Gabriel apenas concordou com a afirmação, aceitando a brincadeira e
continuando o assunto:
- Bom, eu não tenho problemas quanto a horários ou locais, então acho que
cumpro todos requisitos da vaga. Só preciso saber se a vaga ainda está, realmente, de
pé. – falava seguro de si.
- Claro, rapaz, claro! – exclamou o editor, ainda incomodado com as roupas
molhadas, que agora retirara o casaco e o deixara secando ao lado. – Quanto ao
pagamento, bem...esta é uma seção secundário do jornal, então não espere ganhar muito.
Gabriel, na verdade, já esperava por isso. Era óbvio que, mesmo em um jornal
de fama sensacionalista, uma seção no mínimo paranóica como aquela deveria ser
deixada em segundo plano. Questionou o valor certo, e recebeu a resposta sem rodeios.
É o bastante para eu me sustentar.
Era mesmo o bastante, embora não fosse muito.
- Olá, vão querer algo? – era a garçonete, oferecendo seus serviços,
educadamente.
- Dois cafés, por favor. – o editor chefe pediu pelos dois, e iniciou um discurso
rápido e direto, sobre o novo caso em que colocaria St.John.
6
O discurso que discorreu, no entanto, era praticamente de total conhecimento do
agora jornalista. Tratava-se do caso do farol Soethe. O mesmo caso que levou a
demissão do antigo funcionário. Mais tarde, no meio da conversa, Brêmem revelou que
a demissão ocorreu porque o rapaz exigia um aumento devido aos possíveis riscos
daquele tipo de investigação. Absurdo para o editor, logicamente.

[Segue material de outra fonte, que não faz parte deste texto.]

-- ==== Sys2Proof/Certificates/Slice0/Obligations.lean ====
section
/-!
DEFINITION. The statements for the provers. Each is about the machine for every state; what an instruction does is stated for every
form, as an equation for the next state that `exec` answers where the instruction issues (`Issues`), lane by lane where its lanes act
on their own (`ActsByLane`).
-/
namespace Sys2Proof.Claims

open Machine

/-! ## Results that land at packet ends -/

/-- The effects of a one-, two- and three-source operation. -/
def eff1 (o : BodyA) (f : Word → Word) (s : State) (is : Issue) (l : Nat) (x : Fibre) : List Eff := destEff o.d (f (srcOf s is l x o.imm o.a))
/-- Two sources. -/
def eff2 (o : BodyA) (f : Word → Word → Word) (s : State) (is : Issue) (l : Nat) (x : Fibre) : List Eff :=
  destEff o.d (f (srcOf s is l x o.imm o.a) (srcOf s is l x o.imm o.b))
/-- Three sources. -/
def eff3 (o : BodyA) (f : Word → Word → Word → Word) (s : State) (is : Issue) (l : Nat) (x : Fibre) : List Eff :=
  destEff o.d (f (srcOf s is l x o.imm o.a) (srcOf s is l x o.imm o.b) (srcOf s is l x o.imm o.c))
/-- A float operation: its function is given the rounding mode, FTZ and the operands, and answers bits and flags. -/
def feff (h : Head) (o : BodyA) (f : Nat → Bool → Word → Word → Word → Nat × BitVec 5) (s : State) (is : Issue) (l : Nat) (x : Fibre) : List Eff :=
  floatEff o.d (f (rndOf h x) (fsrFTZ x) (srcOf s is l x o.imm o.a) (srcOf s is l x o.imm o.b) (srcOf s is l x o.imm o.c))

/-- The integer and predicate operations whose result lands at a packet end: the head, the forwarding distance (R340) and each lane's
effects (R374, R375, R377-R379). -/
def shortInteger : Instr → Option (Head × Nat × (State → Issue → Nat → Fibre → List Eff))
  | .iadd h o => some (h, 1, eff2 o (resIadd h.mod.toNat))
  | .isub h o => some (h, 1, eff2 o (resIsub h.mod.toNat))
  | .imul h o => some (h, 2, eff2 o (resImul h.mod.toNat))
  | .imad h o => some (h, 2, eff3 o (resImad h.mod.toNat))
  | .imin h o => some (h, 1, eff2 o (resImin h.mod.toNat))
  | .imax h o => some (h, 1, eff2 o (resImax h.mod.toNat))
  | .iabs h o => some (h, 1, eff1 o (resIabs h.mod.toNat))
  | .and h o => some (h, 1, eff2 o fun a b => a &&& b)
  | .or h o => some (h, 1, eff2 o fun a b => a ||| b)
  | .xor h o => some (h, 1, eff2 o fun a b => a ^^^ b)
  | .andn h o => some (h, 1, eff2 o fun a b => a &&& ~~~ b)
  | .shl h o => some (h, 1, eff2 o resShl)
  | .shr h o => some (h, 1, eff2 o resShr)
  | .sar h o => some (h, 1, eff2 o resSar)
  | .rol h o => some (h, 1, eff2 o resRol)
  | .bfx h o => some (h, 1, eff2 o (resBfx h.mod.toNat))
  | .bfi h o => some (h, 1, eff3 o resBfi)
  | .popc h o => some (h, 1, eff1 o resPopc)
  | .clz h o => some (h, 1, eff1 o resClz)
  | .brev h o => some (h, 1, eff1 o resBrev)
  | .iset h o => some (h, 1, eff3 o (resIset h.mod.toNat))
  | .pset h o => some (h, 1, eff3 o (resPset h.mod))
  | .sel h o => some (h, 1, eff3 o fun a b c => if c ≠ 0 then a else b)
  | .mov h o => some (h, 1, eff1 o fun a => a)
  | .hmix h o => some (h, 2, eff2 o resHmix)
  | .movi h o => some (h, 1, fun _ _ _ _ => destEff o.d o.imm)
  | .movw h o => some (h, 1, fun _ _ _ _ => pairEff o.d o.imm)
  | .iadd64 h o => some (h, 2, fun _ _ _ x => pairEff o.d (resAdd64 (h.mod = 1#8) (pairSrc x o.imm o.a) (pairSrc x o.imm o.b)))
  | .isub64 h o => some (h, 2, fun _ _ _ x => pairEff o.d (resSub64 (h.mod = 1#8) (pairSrc x o.imm o.a) (pairSrc x o.imm o.b)))
  | .imad64 h o => some (h, 3, fun s is l x =>
      pairEff o.d (resMad64 (h.mod = 1#8) (srcOf s is l x o.imm o.a) (srcOf s is l x o.imm o.b) (pairSrc x o.imm o.c)))
  | .iset64 h o => some (h, 2, fun s is l x =>
      destEff o.d (resIset64 h.mod.toNat (pairSrc x o.imm o.a) (pairSrc x o.imm o.b) (srcOf s is l x o.imm o.c)))
  | .lea h o => some (h, 1, fun s is l x => pairEff o.d (resLea h.mod.toNat (pairSrc x o.imm o.a) (srcOf s is l x o.imm o.b)))
  | .pmov h o => some (h, 1, fun s is l x =>
      destEff o.d (x.preds.setWidth 32 ||| 1) ++ pmovEffs (srcOf s is l x o.imm o.a) (srcOf s is l x o.imm o.b))
  | _ => none
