-- ==== Sys2Proof/Laws/Frame.lean ====
section
/-!
SUPPORT. The frame every instruction is executed in, said once: where an instruction issues, it is its effect on the active lanes.
-/
namespace Sys2Proof.Laws

open Machine

/-- A filter by the weaker of two tests that agree where it matters. -/
theorem lanesWhere_unprefixed {s : State} {is : Issue} {h : Head} (e : lanesWhere s is fsrPP = []) :
    lanesWhere s is (fun x => ! fsrPP x && guardOf h x) = lanesWhere s is (guardOf h) := by
  unfold lanesWhere at *
  apply List.filter_congr
  intro l hl
  have := List.filter_eq_nil_iff.mp e l hl
  cases hx : getFib s (is.fref l) with
  | none => rfl
  | some x => simp only [hx] at this ⊢; simp [this]

/-- Where an instruction issues, `onNamed` is the effect on the active lanes. -/
theorem onNamed_issues {s : State} {h : Head} {ops : Named} {is : Issue} {act : List Nat} (H : Issues s h ops is act)
    (k : Issue → List Nat → State → State) : onNamed s h ops k = .next (k is act s) := by
  unfold onNamed
  rw [H.batch]
  simp only [lanesWhere_unprefixed H.unprefixed, H.unprefixed, H.active]
  have e : act.isEmpty = false := by simpa using H.someLane
  simp [trapLanes, e, H.inRange]

/-- The same with the registers that the instruction's fields name. -/
theorem onActive_issues {s : State} {i : Instr} {h : Head} {is : Issue} {act : List Nat} (H : Issues s h (namedOf i) is act)
    (k : Issue → List Nat → State → State) : onActive s i h k = .next (k is act s) := onNamed_issues H k

/-- Where an instruction issues, `signalled` adds its signal entry for the active lanes to what it leaves. -/
theorem signalled_issues {s : State} {h : Head} {ops : Named} {is : Issue} {act : List Nat} (H : Issues s h ops is act) (t : State) :
    signalled s h (.next t) = .next (signalEntry t is act) := by
  simp only [signalled, H.batch, lanesWhere_unprefixed H.unprefixed, H.active]

/-- An instruction acts by lane where its effect is a fold over the active lanes: the first two hypotheses hold by unfolding. -/
theorem actsByLane {i : Instr} {h : Head} {ops : Named} {pre : State → State} {eff : State → Issue → State → Nat → Fibre → LaneAct}
    {k : Issue → List Nat → State → State} {lane : State → Issue → State → Nat → State} 
    (hk : ∀ s is act, Issues s h ops is act → exec i s = .next (entered i is act (k is act s)))
    (hl : ∀ s is act, k is act s = eachLane act (lane s is) (pre s))
    (he : ∀ s is s' l x, getFib s' (is.fref l) = some x → (eff s is s' l x).Makes is l s' (lane s is s' l)) :
    ActsByLane i h ops pre eff := by
  intro s is act H
  exact ⟨lane s is, by rw [hk s is act H, hl], he s is⟩

end Sys2Proof.Laws
end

Após alguns minutos de conversa, o editor havia recapitulado tudo que tinha
adquirido dos fatos com as reportagens lidas: A jovem, Olivia, fugiu da casa de abrigo
onde residia sem ninguém dar-se conta, rumou para o farol abandonado, provável local
de encontro dos jovens fujões, e ali encontrou seu triste destino. Sem testemunhas, sem
pistas efetivas. Assim como havia lido anteriormente.
-Certo, então continuarei de onde o antigo jornalista parou? – meio que afirmou
St.John, mas esperou uma confirmação.
- Exato. Antes de tudo pegue isto. É um cartão de identificação do jornal. Não
tem sua foto ainda, mas é provisório.
E aí está minha coleira.
Gabriel recebeu o cartão, e fazendo uso do cordão ao qual estava afixado, o
colocou em seu pescoço, escondendo-o sobre a camiseta, onde agora dividiria espaço
com os três pingentes que o jovem sempre usara desde que os recebera: um em formato
de triângulo, outro em um formato que ligeiramente lembrava uma corrente de
formações militares, e por último, uma cruz cristã com uma oração delicadamente
inscrita em auto-relevo. Todos parte de sua herança.